Could you print each of the records below exactly?

[Saved data entries]:
---------------
/-! A read depends on the cells and the counter only: every other update leaves it. -/

@[simp] theorem State.memRead_newTransaction (s : State) (i : Nat) : (s.newTransaction).memRead i = s.memRead i := rfl
@[simp] theorem State.memRead_pulsesAfter (s u : State) (i : Nat) : (s.pulsesAfter u).memRead i = s.memRead i := rfl
@[simp] theorem State.memRead_raise (s : State) (e : ErrorName) (n : Nat) (i : Nat) : (s.raise e n).memRead i = s.memRead i := rfl
@[simp] theorem State.memRead_emitTx (s : State) (w : List Byte) (i : Nat) : (s.emitTx w).memRead i = s.memRead i := rfl
@[simp] theorem State.memRead_emitDispatch (s : State) (f : Frame) (i : Nat) : (s.emitDispatch f).memRead i = s.memRead i := rfl
@[simp] theorem State.memRead_goto (s : State) (a : AsmState) (i : Nat) : (s.goto a).memRead i = s.memRead i := rfl
@[simp] theorem State.memRead_setStopIdx (s : State) (e : Nat) (i : Nat) : (s.setStopIdx e).memRead i = s.memRead i := rfl
@[simp] theorem State.memRead_setRxErr (s : State) (c : BitVec 2) (i : Nat) : (s.setRxErr c).memRead i = s.memRead i := rfl
@[simp] theorem State.memRead_setRxf (s : State) (f : Frame) (i : Nat) : (s.setRxf f).memRead i = s.memRead i := rfl
@[simp] theorem State.memRead_setTxf (s : State) (f : Frame) (i : Nat) : (s.setTxf f).memRead i = s.memRead i := rfl
@[simp] theorem State.memRead_setRawOpen (s : State) (b : Bool) (i : Nat) : (s.setRawOpen b).memRead i = s.memRead i := rfl
@[simp] theorem State.memRead_answer (s : State) (r : FnResult) (i : Nat) : (s.answer r).memRead i = s.memRead i := rfl
@[simp] theorem State.memRead_setScript (s : State) (rs : List Request) (i : Nat) : (s.setScript rs).memRead i = s.memRead i := rfl
@[simp] theorem State.memRead_forgetDispatched (s : State) (i : Nat) : (s.forgetDispatched).memRead i = s.memRead i := rfl
@[simp] theorem State.memRead_forgetDiscarded (s : State) (i : Nat) : (s.forgetDiscarded).memRead i = s.memRead i := rfl
@[simp] theorem State.memRead_forgetAll (s : State) (i : Nat) : (s.forgetAll).memRead i = s.memRead i := rfl

/-- A range of reads depends on the cells and the counter only. -/
theorem State.readRange_congr {s t : State} (h : ∀ i, t.memRead i = s.memRead i) (n : Nat) :
    ∀ i, t.readRange i n = s.readRange i n := by
  induction n with
  | zero => intro i; rfl
  | succ n ih => intro i; simp only [State.readRange, h, ih]

theorem State.Holds.congr {s t : State} {buf : List Byte} (hm : t.mem = s.mem) (hl : t.rxLen = s.rxLen)
    (h : s.Holds buf) : t.Holds buf :=
  ⟨by rw [hl]; exact h.1, fun i => by rw [State.memRead_congr hm hl]; exact h.2 i⟩

/-- What a state's buffer holds is determined. -/
theorem State.Holds.unique {s : State} {a b : List Byte} (ha : s.Holds a) (hb : s.Holds b) : a = b :=
  List.ext_getElem? fun i => by rw [← ha.2, ← hb.2]

theorem State.Holds.length_lt {s : State} {buf : List Byte} (h : s.Holds buf) : buf.length < 512 := by
  rw [← h.1]; exact s.rxLen.isLt

theorem State.Holds.rxLen_eq {s : State} {buf : List Byte} (h : s.Holds buf) :
    s.rxLen = BitVec.ofNat 9 buf.length := by
  rw [← h.1]; simp

/-- A range of reads inside the buffer gives that part of the sequence. -/
theorem State.readRange_of_holds {s : State} {buf : List Byte} (h : s.Holds buf) (n : Nat) :
    ∀ i, i + n ≤ buf.length → s.readRange i n = some ((buf.drop i).take n) := by
  induction n with
  | zero => intro i _; simp [State.readRange]
  | succ n ih =>
    intro i hi
    have hb : buf[i]? = some buf[i] := List.getElem?_eq_getElem (by omega)
    simp only [State.readRange, h.2, hb, ih (i + 1) (by omega)]
    rw [List.drop_eq_getElem_cons (by omega : i < buf.length), List.take_succ_cons]

theorem State.buffer_of_holds {s : State} {buf : List Byte} (h : s.Holds buf) : s.buffer = some buf := by
  rw [State.buffer, State.readRange_of_holds h _ 0 (by rw [h.1]; omega), h.1]
  simp

/-- A range of reads that has a value is inside the buffer. -/
theorem State.readRange_length {s : State} {n : Nat} :
    ∀ {i : Nat} {l : List Byte}, s.readRange i n = some l → l.length = n := by
  induction n with
  | zero => intro i l h; simp_all [State.readRange]
  | succ n ih =>
    intro i l h
    simp only [State.readRange] at h
    split at h
    · rename_i b t hb ht
      obtain rfl := Option.some.inj h
      simp [ih ht]
    · exact absurd h (by simp)

/-- Where every cell below `rx_len` holds a byte, the buffer holds a sequence. -/
theorem State.holds_of_keys {s : State} (h : s.mem.map Prod.fst = List.range s.rxLen.toNat) :
    ∃ buf, s.Holds buf := by
  refine ⟨(List.range s.rxLen.toNat).map fun i => (s.mem.read i).getD 0, by simp, fun i => ?_⟩
  by_cases hi : i < s.rxLen.toNat
  · obtain ⟨v, hv⟩ := Option.isSome_iff_exists.mp ((Memory.read_isSome s.mem i).mpr (by rw [h]; simpa using hi))
    simp [State.memRead_def, hi, hv]
  · simp [State.memRead_def, hi]

/-- In a state whose buffer is in order the buffer holds a sequence of at most CAPACITY bytes (R26). -/
theorem BufferOk.holds {s : State} (h : BufferOk s) : ∃ buf, s.Holds buf ∧ buf.length ≤ Config.capacity := by
  obtain ⟨buf, hb⟩ := State.holds_of_keys h.1
  exact ⟨buf, hb, hb.1 ▸ h.2⟩

/-- The memory of a state whose buffer is in order is canonical. -/
theorem BufferOk.wf {s : State} (h : BufferOk s) : s.mem.Wf := Memory.wf_of_keys _ _ h.1

/-- The span in hand depends on the cells, the counter and `stop_idx` only. -/
theorem State.span_congr {s t : State} (hm : t.mem = s.mem) (hl : t.rxLen = s.rxLen) (hs : t.stopIdx = s.stopIdx) :
    t.span = s.span := by
  unfold State.span; rw [hs]; exact State.readRange_congr (State.memRead_congr hm hl) _ _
---------------
[Answer section]:
/-! A read depends on the cells and the counter only: every other update leaves it. -/

@[simp] theorem State.memRead_newTransaction (s : State) (i : Nat) : (s.newTransaction).memRead i = s.memRead i := rfl
@[simp] theorem State.memRead_pulsesAfter (s u : State) (i : Nat) : (s.pulsesAfter u).memRead i = s.memRead i := rfl
@[simp] theorem State.memRead_raise (s : State) (e : ErrorName) (n : Nat) (i : Nat) : (s.raise e n).memRead i = s.memRead i := rfl
@[simp] theorem State.memRead_emitTx (s : State) (w : List Byte) (i : Nat) : (s.emitTx w).memRead i = s.memRead i := rfl
@[simp] theorem State.memRead_emitDispatch (s : State) (f : Frame) (i : Nat) : (s.emitDispatch f).memRead i = s.memRead i := rfl
@[simp] theorem State.memRead_goto (s : State) (a : AsmState) (i : Nat) : (s.goto a).memRead i = s.memRead i := rfl
@[simp] theorem State.memRead_setStopIdx (s : State) (e : Nat) (i : Nat) : (s.setStopIdx e).memRead i = s.memRead i := rfl
@[simp] theorem State.memRead_setRxErr (s : State) (c : BitVec 2) (i : Nat) : (s.setRxErr c).memRead i = s.memRead i := rfl
@[simp] theorem State.memRead_setRxf (s : State) (f : Frame) (i : Nat) : (s.setRxf f).memRead i = s.memRead i := rfl
@[simp] theorem State.memRead_setTxf (s : State) (f : Frame) (i : Nat) : (s.setTxf f).memRead i = s.memRead i := rfl
@[simp] theorem State.memRead_setRawOpen (s : State) (b : Bool) (i : Nat) : (s.setRawOpen b).memRead i = s.memRead i := rfl
@[simp] theorem State.memRead_answer (s : State) (r : FnResult) (i : Nat) : (s.answer r).memRead i = s.memRead i := rfl
@[simp] theorem State.memRead_setScript (s : State) (rs : List Request) (i : Nat) : (s.setScript rs).memRead i = s.memRead i := rfl
@[simp] theorem State.memRead_forgetDispatched (s : State) (i : Nat) : (s.forgetDispatched).memRead i = s.memRead i := rfl
@[simp] theorem State.memRead_forgetDiscarded (s : State) (i : Nat) : (s.forgetDiscarded).memRead i = s.memRead i := rfl
@[simp] theorem State.memRead_forgetAll (s : State) (i : Nat) : (s.forgetAll).memRead i = s.memRead i := rfl

/-- A range of reads depends on the cells and the counter only. -/
theorem State.readRange_congr {s t : State} (h : ∀ i, t.memRead i = s.memRead i) (n : Nat) :
    ∀ i, t.readRange i n = s.readRange i n := by
  induction n with
  | zero => intro i; rfl
  | succ n ih => intro i; simp only [State.readRange, h, ih]

theorem State.Holds.congr {s t : State} {buf : List Byte} (hm : t.mem = s.mem) (hl : t.rxLen = s.rxLen)
    (h : s.Holds buf) : t.Holds buf :=
  ⟨by rw [hl]; exact h.1, fun i => by rw [State.memRead_congr hm hl]; exact h.2 i⟩

/-- What a state's buffer holds is determined. -/
theorem State.Holds.unique {s : State} {a b : List Byte} (ha : s.Holds a) (hb : s.Holds b) : a = b :=
  List.ext_getElem? fun i => by rw [← ha.2, ← hb.2]

theorem State.Holds.length_lt {s : State} {buf : List Byte} (h : s.Holds buf) : buf.length < 512 := by
  rw [← h.1]; exact s.rxLen.isLt

theorem State.Holds.rxLen_eq {s : State} {buf : List Byte} (h : s.Holds buf) :
    s.rxLen = BitVec.ofNat 9 buf.length := by
  rw [← h.1]; simp

/-- A range of reads inside the buffer gives that part of the sequence. -/
theorem State.readRange_of_holds {s : State} {buf : List Byte} (h : s.Holds buf) (n : Nat) :
    ∀ i, i + n ≤ buf.length → s.readRange i n = some ((buf.drop i).take n) := by
  induction n with
  | zero => intro i _; simp [State.readRange]
  | succ n ih =>
    intro i hi
    have hb : buf[i]? = some buf[i] := List.getElem?_eq_getElem (by omega)
    simp only [State.readRange, h.2, hb, ih (i + 1) (by omega)]
    rw [List.drop_eq_getElem_cons (by omega : i < buf.length), List.take_succ_cons]

theorem State.buffer_of_holds {s : State} {buf : List Byte} (h : s.Holds buf) : s.buffer = some buf := by
  rw [State.buffer, State.readRange_of_holds h _ 0 (by rw [h.1]; omega), h.1]
  simp

/-- A range of reads that has a value is inside the buffer. -/
theorem State.readRange_length {s : State} {n : Nat} :
    ∀ {i : Nat} {l : List Byte}, s.readRange i n = some l → l.length = n := by
  induction n with
  | zero => intro i l h; simp_all [State.readRange]
  | succ n ih =>
    intro i l h
    simp only [State.readRange] at h
    split at h
    · rename_i b t hb ht
      obtain rfl := Option.some.inj h
      simp [ih ht]
    · exact absurd h (by simp)

/-- Where every cell below `rx_len` holds a byte, the buffer holds a sequence. -/
theorem State.holds_of_keys {s : State} (h : s.mem.map Prod.fst = List.range s.rxLen.toNat) :
    ∃ buf, s.Holds buf := by
  refine ⟨(List.range s.rxLen.toNat).map fun i => (s.mem.read i).getD 0, by simp, fun i => ?_⟩
  by_cases hi : i < s.rxLen.toNat
  · obtain ⟨v, hv⟩ := Option.isSome_iff_exists.mp ((Memory.read_isSome s.mem i).mpr (by rw [h]; simpa using hi))
    simp [State.memRead_def, hi, hv]
  · simp [State.memRead_def, hi]

/-- In a state whose buffer is in order the buffer holds a sequence of at most CAPACITY bytes (R26). -/
theorem BufferOk.holds {s : State} (h : BufferOk s) : ∃ buf, s.Holds buf ∧ buf.length ≤ Config.capacity := by
  obtain ⟨buf, hb⟩ := State.holds_of_keys h.1
  exact ⟨buf, hb, hb.1 ▸ h.2⟩

/-- The memory of a state whose buffer is in order is canonical. -/
theorem BufferOk.wf {s : State} (h : BufferOk s) : s.mem.Wf := Memory.wf_of_keys _ _ h.1

/-- The span in hand depends on the cells, the counter and `stop_idx` only. -/
theorem State.span_congr {s t : State} (hm : t.mem = s.mem) (hl : t.rxLen = s.rxLen) (hs : t.stopIdx = s.stopIdx) :
    t.span = s.span := by
  unfold State.span; rw [hs]; exact State.readRange_congr (State.memRead_congr hm hl) _ _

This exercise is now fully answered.